Everything in the data below is left aside except the lines from the one containing "(∃ t : State, exec .rstdaa" through the one containing "exec .getpid s"; repeat those exactly.

------------------------------------------------------------------------

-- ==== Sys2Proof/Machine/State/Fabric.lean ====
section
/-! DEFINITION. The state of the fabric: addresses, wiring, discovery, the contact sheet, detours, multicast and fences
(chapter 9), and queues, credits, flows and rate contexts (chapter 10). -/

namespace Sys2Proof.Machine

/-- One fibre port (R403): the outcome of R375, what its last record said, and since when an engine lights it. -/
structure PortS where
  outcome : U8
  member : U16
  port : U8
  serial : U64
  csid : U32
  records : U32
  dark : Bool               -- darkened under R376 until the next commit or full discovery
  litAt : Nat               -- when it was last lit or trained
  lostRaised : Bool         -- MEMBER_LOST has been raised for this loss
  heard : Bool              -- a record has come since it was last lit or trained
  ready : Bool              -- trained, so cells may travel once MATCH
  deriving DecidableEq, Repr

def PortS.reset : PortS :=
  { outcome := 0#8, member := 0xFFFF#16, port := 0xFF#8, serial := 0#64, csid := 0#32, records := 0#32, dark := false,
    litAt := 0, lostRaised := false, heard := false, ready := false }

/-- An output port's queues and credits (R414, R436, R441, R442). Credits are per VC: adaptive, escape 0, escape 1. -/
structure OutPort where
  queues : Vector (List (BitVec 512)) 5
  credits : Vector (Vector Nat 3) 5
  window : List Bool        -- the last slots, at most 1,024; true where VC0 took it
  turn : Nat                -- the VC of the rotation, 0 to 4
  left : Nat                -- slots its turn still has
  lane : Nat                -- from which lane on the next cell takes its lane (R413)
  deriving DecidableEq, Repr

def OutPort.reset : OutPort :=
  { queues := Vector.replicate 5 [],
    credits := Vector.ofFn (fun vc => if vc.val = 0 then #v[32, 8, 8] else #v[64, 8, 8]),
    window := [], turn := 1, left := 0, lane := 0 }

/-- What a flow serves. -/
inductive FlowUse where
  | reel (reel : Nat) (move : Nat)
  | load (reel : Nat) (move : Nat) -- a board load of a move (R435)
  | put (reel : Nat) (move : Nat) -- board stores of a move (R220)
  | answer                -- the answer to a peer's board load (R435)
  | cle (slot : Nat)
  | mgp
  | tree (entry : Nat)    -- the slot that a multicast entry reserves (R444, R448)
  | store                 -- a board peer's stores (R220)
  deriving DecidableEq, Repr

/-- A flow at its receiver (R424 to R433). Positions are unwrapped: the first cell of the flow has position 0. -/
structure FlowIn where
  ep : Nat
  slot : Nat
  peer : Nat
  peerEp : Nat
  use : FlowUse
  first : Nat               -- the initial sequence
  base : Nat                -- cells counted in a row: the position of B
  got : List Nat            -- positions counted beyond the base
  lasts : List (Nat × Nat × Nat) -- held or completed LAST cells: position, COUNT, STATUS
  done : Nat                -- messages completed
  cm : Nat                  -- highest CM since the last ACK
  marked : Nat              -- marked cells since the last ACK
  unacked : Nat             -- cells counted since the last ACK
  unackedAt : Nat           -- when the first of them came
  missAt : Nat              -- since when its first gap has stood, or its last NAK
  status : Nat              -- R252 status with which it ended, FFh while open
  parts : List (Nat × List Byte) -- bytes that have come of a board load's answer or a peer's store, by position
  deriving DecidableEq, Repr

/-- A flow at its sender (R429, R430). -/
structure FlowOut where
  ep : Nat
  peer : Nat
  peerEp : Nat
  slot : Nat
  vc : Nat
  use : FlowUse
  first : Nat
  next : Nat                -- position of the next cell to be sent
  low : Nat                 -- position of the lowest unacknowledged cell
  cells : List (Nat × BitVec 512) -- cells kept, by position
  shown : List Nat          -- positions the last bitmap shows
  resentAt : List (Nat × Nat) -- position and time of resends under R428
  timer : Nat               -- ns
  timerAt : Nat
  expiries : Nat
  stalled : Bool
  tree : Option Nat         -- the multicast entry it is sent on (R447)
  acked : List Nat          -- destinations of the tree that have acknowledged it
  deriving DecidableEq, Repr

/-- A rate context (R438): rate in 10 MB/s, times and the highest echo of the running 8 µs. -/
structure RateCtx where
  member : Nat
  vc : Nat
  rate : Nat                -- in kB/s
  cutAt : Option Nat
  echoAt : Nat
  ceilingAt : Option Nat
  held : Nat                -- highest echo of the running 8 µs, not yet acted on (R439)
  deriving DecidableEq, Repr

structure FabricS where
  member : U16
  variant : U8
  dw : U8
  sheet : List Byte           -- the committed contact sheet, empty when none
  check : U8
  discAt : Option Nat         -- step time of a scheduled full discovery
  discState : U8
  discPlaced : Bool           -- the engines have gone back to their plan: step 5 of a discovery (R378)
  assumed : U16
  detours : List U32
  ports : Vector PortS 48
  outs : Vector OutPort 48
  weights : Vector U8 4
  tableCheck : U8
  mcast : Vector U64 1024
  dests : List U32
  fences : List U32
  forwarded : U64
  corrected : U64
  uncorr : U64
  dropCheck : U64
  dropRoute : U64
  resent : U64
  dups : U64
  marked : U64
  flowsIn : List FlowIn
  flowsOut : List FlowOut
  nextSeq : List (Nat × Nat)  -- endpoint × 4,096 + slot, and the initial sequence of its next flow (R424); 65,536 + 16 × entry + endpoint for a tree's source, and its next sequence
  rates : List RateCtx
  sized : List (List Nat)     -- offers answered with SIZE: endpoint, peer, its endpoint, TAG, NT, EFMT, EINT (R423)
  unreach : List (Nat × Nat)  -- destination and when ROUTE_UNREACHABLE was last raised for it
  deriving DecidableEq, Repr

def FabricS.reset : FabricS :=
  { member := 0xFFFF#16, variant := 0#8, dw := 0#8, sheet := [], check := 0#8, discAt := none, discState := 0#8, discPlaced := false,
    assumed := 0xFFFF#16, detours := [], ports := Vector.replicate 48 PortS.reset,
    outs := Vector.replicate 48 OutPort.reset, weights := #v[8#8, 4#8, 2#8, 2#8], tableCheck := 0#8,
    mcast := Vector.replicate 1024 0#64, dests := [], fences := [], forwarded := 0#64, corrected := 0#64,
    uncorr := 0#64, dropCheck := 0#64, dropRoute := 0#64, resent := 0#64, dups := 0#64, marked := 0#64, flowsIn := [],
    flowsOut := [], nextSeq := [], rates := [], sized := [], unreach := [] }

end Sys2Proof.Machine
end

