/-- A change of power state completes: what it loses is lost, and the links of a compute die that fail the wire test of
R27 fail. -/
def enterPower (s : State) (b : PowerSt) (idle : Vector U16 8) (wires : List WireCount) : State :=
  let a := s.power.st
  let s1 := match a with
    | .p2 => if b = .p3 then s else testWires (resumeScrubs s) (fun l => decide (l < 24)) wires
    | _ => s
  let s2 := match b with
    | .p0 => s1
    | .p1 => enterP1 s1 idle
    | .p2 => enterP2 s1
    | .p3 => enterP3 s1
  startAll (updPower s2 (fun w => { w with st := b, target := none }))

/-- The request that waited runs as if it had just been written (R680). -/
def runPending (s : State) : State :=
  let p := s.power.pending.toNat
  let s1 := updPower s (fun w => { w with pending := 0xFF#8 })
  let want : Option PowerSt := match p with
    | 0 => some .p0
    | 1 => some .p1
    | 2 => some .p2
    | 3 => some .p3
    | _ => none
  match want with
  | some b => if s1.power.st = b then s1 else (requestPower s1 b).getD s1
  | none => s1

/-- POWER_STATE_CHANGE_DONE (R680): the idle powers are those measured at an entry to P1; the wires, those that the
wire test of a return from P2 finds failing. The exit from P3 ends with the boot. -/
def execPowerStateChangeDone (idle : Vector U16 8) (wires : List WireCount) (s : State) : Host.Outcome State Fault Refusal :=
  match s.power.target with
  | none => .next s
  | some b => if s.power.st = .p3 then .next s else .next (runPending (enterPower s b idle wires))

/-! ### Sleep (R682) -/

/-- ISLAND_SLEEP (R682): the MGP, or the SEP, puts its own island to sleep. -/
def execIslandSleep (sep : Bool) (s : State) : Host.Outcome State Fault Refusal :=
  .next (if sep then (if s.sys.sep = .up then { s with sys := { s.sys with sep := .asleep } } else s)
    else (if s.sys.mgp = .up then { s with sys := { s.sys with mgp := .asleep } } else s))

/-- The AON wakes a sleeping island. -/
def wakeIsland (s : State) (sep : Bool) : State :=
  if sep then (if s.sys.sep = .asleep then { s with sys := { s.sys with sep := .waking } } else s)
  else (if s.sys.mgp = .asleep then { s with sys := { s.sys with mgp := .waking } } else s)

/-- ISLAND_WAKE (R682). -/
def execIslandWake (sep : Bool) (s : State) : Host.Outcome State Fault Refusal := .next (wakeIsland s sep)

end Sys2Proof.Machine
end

------------------------------------------------------------------------

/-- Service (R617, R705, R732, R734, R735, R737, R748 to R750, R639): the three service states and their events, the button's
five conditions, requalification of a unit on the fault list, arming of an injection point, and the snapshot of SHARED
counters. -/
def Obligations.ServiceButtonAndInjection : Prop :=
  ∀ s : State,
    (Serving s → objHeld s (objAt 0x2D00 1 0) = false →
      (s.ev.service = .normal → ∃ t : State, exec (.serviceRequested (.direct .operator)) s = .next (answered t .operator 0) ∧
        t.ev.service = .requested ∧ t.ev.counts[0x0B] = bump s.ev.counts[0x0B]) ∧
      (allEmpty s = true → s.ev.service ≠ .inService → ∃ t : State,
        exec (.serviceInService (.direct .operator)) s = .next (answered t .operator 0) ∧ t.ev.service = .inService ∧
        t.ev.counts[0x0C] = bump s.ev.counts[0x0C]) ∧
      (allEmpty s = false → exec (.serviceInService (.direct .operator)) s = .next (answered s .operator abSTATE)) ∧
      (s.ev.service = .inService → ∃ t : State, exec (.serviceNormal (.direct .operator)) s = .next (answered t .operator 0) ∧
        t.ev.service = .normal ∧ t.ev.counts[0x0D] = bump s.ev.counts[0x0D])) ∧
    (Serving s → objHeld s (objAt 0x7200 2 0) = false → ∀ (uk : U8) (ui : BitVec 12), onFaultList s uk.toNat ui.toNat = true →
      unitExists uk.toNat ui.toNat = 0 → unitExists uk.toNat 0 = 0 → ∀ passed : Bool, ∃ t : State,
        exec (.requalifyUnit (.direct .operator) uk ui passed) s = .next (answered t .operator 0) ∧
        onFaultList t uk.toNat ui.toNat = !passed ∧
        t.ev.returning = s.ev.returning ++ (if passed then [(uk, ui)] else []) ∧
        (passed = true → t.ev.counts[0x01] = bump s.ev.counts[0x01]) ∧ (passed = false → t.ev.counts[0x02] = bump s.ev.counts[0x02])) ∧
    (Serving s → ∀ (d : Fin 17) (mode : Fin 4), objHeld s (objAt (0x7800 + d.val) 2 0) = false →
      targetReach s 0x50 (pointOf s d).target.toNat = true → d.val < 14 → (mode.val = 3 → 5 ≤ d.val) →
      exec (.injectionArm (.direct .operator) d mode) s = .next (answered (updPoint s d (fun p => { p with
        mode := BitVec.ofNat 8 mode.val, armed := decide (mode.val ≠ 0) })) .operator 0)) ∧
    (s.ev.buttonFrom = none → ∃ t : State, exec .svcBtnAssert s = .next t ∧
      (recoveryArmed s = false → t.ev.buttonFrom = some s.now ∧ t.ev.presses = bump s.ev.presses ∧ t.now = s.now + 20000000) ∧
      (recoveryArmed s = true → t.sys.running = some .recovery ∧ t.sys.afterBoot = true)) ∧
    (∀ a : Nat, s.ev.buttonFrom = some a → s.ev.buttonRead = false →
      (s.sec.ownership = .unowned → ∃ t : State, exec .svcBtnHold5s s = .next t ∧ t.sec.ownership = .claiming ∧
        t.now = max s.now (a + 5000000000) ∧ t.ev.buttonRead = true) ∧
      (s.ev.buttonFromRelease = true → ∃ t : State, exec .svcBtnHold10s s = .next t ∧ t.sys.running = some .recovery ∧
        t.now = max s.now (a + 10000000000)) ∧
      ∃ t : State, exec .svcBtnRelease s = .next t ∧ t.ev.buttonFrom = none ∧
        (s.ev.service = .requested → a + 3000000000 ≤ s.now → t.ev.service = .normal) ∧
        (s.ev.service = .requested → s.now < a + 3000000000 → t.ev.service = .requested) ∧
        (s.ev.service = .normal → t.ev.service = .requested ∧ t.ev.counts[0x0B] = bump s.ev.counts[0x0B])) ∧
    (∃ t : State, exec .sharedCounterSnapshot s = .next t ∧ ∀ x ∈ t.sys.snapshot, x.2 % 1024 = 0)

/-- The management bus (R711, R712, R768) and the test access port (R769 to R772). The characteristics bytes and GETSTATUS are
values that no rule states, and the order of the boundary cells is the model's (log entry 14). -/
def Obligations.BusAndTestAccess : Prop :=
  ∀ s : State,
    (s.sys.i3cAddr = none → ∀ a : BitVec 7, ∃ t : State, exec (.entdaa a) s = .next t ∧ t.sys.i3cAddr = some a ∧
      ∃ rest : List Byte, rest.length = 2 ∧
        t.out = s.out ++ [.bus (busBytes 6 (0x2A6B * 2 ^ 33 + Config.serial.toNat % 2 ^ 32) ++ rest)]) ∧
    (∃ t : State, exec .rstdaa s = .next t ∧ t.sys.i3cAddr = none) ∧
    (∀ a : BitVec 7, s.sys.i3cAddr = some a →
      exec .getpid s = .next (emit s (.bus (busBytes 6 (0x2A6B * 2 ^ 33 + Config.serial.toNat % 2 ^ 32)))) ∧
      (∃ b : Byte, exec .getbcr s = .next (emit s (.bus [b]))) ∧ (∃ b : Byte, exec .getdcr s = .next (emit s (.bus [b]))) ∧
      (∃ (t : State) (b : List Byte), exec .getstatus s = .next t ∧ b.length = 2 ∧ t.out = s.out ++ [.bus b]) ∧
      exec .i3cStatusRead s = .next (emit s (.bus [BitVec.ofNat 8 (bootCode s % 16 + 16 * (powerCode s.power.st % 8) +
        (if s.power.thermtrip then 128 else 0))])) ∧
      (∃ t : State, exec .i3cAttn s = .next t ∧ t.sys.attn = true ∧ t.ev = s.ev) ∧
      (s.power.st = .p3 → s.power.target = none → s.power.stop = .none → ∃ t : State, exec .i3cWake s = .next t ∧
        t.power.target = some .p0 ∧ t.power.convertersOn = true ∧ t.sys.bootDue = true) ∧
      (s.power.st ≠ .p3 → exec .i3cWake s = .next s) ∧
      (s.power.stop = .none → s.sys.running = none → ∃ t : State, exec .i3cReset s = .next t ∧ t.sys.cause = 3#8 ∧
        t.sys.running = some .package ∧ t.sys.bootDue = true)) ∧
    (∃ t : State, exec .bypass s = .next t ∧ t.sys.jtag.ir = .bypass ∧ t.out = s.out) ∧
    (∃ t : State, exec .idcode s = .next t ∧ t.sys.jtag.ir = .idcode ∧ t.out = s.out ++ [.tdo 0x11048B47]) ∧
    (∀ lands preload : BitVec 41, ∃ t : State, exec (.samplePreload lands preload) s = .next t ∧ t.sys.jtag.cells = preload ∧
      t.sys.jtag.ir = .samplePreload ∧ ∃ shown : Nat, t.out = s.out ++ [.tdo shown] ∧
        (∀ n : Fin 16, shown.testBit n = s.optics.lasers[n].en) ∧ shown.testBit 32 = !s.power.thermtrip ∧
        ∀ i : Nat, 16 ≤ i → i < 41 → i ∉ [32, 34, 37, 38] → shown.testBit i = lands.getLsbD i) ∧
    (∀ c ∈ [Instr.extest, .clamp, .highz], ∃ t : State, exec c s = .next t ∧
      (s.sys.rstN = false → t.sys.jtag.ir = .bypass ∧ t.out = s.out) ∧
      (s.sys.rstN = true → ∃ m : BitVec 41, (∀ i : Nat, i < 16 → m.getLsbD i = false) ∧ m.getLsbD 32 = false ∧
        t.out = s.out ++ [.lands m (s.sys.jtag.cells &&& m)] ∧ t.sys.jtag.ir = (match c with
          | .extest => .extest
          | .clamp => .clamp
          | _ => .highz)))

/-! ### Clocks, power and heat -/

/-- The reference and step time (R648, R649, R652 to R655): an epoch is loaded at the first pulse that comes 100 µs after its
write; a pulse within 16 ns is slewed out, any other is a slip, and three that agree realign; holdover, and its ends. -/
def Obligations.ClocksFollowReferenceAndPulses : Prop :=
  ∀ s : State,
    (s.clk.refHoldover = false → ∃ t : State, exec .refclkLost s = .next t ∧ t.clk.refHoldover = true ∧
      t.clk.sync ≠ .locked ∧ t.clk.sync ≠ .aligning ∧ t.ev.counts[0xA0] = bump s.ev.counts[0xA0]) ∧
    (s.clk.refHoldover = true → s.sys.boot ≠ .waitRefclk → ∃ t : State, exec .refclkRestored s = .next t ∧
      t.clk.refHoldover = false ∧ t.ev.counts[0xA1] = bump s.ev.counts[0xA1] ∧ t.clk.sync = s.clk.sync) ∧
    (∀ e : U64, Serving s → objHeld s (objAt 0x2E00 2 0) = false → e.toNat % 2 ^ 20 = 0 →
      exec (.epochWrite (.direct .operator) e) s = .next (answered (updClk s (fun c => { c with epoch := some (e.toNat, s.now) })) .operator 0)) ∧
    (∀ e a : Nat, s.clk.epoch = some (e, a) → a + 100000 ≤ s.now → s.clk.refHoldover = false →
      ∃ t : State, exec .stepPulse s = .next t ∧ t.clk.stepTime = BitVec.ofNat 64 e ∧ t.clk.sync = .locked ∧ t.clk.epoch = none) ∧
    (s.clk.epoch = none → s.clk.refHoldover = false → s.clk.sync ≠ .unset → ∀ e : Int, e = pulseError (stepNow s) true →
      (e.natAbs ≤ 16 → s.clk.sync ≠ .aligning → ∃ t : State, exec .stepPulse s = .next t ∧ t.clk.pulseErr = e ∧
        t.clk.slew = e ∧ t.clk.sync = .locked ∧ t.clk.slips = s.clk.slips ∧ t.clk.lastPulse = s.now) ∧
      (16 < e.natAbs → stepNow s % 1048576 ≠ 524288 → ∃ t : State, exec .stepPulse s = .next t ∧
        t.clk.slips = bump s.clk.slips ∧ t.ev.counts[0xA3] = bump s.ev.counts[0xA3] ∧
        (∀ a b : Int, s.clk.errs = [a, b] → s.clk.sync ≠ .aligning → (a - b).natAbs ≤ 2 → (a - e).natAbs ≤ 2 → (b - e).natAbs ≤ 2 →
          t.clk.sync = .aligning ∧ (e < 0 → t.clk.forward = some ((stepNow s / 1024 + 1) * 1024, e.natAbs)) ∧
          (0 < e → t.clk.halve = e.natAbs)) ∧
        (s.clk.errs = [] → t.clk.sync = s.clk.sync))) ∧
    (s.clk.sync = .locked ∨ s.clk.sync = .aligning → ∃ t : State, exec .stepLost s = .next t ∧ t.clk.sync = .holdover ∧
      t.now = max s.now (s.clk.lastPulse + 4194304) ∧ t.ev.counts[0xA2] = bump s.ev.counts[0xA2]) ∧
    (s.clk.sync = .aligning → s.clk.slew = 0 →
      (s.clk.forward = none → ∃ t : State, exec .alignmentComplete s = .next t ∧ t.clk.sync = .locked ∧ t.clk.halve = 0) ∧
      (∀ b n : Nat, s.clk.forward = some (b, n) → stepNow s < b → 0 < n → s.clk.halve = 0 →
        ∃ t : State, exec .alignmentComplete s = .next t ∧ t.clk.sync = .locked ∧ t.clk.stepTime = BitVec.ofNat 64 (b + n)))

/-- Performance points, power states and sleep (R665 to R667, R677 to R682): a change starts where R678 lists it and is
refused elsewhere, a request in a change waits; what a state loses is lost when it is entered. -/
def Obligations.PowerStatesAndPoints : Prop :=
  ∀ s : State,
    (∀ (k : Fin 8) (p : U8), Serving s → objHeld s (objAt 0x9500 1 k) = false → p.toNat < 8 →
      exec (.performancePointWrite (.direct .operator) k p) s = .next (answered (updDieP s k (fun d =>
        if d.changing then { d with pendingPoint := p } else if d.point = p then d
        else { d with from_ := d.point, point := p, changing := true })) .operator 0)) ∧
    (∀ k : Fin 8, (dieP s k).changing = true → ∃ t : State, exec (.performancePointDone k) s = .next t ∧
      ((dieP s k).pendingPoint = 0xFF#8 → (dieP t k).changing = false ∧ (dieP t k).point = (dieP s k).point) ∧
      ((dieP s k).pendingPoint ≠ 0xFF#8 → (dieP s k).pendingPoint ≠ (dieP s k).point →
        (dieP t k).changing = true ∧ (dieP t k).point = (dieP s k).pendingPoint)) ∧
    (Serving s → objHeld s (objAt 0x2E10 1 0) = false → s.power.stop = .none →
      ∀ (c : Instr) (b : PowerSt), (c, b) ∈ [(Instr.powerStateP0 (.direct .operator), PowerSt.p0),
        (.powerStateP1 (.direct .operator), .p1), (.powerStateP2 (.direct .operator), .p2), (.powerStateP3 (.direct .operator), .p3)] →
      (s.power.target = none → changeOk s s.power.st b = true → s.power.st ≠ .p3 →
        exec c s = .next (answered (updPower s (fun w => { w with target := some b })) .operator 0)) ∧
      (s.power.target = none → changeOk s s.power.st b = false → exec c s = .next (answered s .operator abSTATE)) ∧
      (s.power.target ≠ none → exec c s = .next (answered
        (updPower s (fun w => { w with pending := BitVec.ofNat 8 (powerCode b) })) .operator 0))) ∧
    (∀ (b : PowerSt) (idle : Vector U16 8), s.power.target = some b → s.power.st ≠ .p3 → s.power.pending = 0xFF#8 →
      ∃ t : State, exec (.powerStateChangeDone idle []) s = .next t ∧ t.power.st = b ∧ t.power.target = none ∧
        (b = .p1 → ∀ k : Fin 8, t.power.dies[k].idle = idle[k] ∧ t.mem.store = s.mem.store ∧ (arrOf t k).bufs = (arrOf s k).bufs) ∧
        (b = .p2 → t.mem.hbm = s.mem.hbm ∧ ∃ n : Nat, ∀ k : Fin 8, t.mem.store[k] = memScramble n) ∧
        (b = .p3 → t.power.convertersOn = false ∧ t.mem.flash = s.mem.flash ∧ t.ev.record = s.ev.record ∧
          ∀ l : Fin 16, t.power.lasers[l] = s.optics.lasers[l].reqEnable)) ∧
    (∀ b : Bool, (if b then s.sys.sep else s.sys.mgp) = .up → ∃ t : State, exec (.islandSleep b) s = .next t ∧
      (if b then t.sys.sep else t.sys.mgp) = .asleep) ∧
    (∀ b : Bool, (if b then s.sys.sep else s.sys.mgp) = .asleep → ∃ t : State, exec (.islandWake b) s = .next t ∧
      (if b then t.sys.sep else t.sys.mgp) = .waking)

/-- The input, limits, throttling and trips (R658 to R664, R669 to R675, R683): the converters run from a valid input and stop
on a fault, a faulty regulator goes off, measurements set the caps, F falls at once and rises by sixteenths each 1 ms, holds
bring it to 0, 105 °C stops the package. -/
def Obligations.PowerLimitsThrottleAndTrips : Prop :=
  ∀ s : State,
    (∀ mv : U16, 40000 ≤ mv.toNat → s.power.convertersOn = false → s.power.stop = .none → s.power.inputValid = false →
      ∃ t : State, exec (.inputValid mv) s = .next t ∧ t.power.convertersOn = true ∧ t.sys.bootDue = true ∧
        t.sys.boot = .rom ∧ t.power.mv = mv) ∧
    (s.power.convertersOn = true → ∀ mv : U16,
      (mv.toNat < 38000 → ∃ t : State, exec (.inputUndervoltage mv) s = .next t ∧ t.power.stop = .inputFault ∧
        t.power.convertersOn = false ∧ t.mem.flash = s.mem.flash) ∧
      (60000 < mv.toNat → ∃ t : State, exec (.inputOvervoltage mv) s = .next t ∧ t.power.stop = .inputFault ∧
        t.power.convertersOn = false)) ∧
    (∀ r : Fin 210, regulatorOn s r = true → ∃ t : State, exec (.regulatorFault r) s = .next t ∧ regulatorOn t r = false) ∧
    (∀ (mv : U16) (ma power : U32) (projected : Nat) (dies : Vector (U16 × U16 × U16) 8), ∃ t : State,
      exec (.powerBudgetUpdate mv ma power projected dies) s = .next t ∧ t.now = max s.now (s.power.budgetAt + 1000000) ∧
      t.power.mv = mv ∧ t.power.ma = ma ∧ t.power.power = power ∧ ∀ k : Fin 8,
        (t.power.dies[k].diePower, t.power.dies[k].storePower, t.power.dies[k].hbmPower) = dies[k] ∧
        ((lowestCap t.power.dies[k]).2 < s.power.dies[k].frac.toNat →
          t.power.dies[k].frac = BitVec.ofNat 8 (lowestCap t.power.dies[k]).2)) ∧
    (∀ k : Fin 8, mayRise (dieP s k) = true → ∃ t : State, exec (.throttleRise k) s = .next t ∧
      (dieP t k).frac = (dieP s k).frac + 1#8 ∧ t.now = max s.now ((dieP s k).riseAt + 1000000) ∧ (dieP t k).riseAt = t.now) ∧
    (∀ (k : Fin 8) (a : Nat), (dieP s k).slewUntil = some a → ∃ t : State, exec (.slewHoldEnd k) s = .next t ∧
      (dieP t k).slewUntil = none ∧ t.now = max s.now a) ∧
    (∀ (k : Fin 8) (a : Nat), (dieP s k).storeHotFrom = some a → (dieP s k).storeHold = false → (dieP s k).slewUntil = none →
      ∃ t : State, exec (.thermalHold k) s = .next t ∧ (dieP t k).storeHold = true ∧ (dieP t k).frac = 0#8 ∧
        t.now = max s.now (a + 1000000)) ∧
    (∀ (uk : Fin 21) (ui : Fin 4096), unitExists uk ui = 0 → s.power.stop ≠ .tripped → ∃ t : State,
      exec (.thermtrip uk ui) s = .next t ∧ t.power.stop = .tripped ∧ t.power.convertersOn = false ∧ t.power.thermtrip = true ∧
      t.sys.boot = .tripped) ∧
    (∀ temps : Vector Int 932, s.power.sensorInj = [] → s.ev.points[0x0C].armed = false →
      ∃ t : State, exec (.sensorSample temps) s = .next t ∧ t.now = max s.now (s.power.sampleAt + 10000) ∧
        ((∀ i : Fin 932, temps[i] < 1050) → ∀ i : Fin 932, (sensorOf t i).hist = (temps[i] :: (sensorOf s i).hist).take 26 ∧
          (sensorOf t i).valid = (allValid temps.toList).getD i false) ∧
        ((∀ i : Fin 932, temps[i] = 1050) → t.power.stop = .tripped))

------------------------------------------------------------------------

SOLUTION TO THE PROBLEM:
    (∃ t : State, exec .rstdaa s = .next t ∧ t.sys.i3cAddr = none) ∧
    (∀ a : BitVec 7, s.sys.i3cAddr = some a →
      exec .getpid s = .next (emit s (.bus (busBytes 6 (0x2A6B * 2 ^ 33 + Config.serial.toNat % 2 ^ 32)))) ∧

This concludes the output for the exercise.